INPUT:
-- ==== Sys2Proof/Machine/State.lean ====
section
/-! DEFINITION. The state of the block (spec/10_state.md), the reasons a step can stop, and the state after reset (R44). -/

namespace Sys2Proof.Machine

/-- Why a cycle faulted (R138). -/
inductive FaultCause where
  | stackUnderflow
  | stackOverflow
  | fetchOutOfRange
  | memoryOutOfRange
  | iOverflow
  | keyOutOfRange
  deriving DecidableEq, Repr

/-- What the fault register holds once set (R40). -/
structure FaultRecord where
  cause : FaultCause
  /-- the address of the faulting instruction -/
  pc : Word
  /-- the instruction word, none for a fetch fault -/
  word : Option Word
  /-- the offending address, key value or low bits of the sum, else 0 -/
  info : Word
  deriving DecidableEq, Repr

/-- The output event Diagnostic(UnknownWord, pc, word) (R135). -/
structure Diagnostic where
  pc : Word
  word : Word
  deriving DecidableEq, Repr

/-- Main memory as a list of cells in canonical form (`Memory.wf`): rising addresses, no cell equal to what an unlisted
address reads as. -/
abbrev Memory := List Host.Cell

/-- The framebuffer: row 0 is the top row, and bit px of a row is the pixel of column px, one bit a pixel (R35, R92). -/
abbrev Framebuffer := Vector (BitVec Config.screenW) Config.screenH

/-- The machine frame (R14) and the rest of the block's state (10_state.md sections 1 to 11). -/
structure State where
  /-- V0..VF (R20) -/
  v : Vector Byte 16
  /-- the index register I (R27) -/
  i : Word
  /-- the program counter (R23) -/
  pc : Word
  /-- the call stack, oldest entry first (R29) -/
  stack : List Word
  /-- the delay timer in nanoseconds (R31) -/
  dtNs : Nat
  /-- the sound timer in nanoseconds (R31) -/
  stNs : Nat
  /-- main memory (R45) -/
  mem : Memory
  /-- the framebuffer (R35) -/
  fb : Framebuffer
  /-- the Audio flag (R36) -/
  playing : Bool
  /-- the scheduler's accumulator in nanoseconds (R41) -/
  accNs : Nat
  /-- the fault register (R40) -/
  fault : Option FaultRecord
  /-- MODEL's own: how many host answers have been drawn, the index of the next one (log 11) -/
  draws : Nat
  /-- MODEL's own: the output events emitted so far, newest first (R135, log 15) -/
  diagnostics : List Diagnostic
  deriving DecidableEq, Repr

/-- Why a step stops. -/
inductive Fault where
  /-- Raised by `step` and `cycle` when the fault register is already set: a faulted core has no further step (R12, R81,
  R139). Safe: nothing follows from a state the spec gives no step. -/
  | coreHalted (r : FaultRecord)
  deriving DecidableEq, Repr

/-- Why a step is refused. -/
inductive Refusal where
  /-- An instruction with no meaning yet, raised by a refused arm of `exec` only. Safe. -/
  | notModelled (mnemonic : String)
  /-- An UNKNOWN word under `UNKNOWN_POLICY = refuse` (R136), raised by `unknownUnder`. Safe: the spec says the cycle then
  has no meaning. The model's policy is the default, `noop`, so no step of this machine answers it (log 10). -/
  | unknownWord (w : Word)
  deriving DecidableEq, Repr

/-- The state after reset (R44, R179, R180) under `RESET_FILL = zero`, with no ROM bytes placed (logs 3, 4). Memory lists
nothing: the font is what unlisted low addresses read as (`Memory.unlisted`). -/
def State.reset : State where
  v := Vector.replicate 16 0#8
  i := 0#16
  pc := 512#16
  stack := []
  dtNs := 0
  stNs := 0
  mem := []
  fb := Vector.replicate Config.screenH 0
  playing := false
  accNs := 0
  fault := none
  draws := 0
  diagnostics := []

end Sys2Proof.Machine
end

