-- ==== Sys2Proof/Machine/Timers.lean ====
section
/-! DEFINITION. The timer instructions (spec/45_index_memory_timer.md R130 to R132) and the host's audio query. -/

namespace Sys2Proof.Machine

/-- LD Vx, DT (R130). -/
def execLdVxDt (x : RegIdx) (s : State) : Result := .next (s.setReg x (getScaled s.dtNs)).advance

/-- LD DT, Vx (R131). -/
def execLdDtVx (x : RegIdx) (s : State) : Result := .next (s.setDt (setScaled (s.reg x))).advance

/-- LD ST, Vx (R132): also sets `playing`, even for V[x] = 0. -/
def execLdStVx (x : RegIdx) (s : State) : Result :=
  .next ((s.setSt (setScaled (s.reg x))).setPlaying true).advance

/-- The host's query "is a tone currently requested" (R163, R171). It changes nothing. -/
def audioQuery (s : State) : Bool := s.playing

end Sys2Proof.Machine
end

WORK INSTRUCTIONS: Once the line containing "DT (R130). -/" is found in the listing above, set down that line and every line after it, exactly.

RESPONSE TO THE TASK:
/-- LD Vx, DT (R130). -/
def execLdVxDt (x : RegIdx) (s : State) : Result := .next (s.setReg x (getScaled s.dtNs)).advance

/-- LD DT, Vx (R131). -/
def execLdDtVx (x : RegIdx) (s : State) : Result := .next (s.setDt (setScaled (s.reg x))).advance

/-- LD ST, Vx (R132): also sets `playing`, even for V[x] = 0. -/
def execLdStVx (x : RegIdx) (s : State) : Result :=
  .next ((s.setSt (setScaled (s.reg x))).setPlaying true).advance

/-- The host's query "is a tone currently requested" (R163, R171). It changes nothing. -/
def audioQuery (s : State) : Bool := s.playing

end Sys2Proof.Machine
end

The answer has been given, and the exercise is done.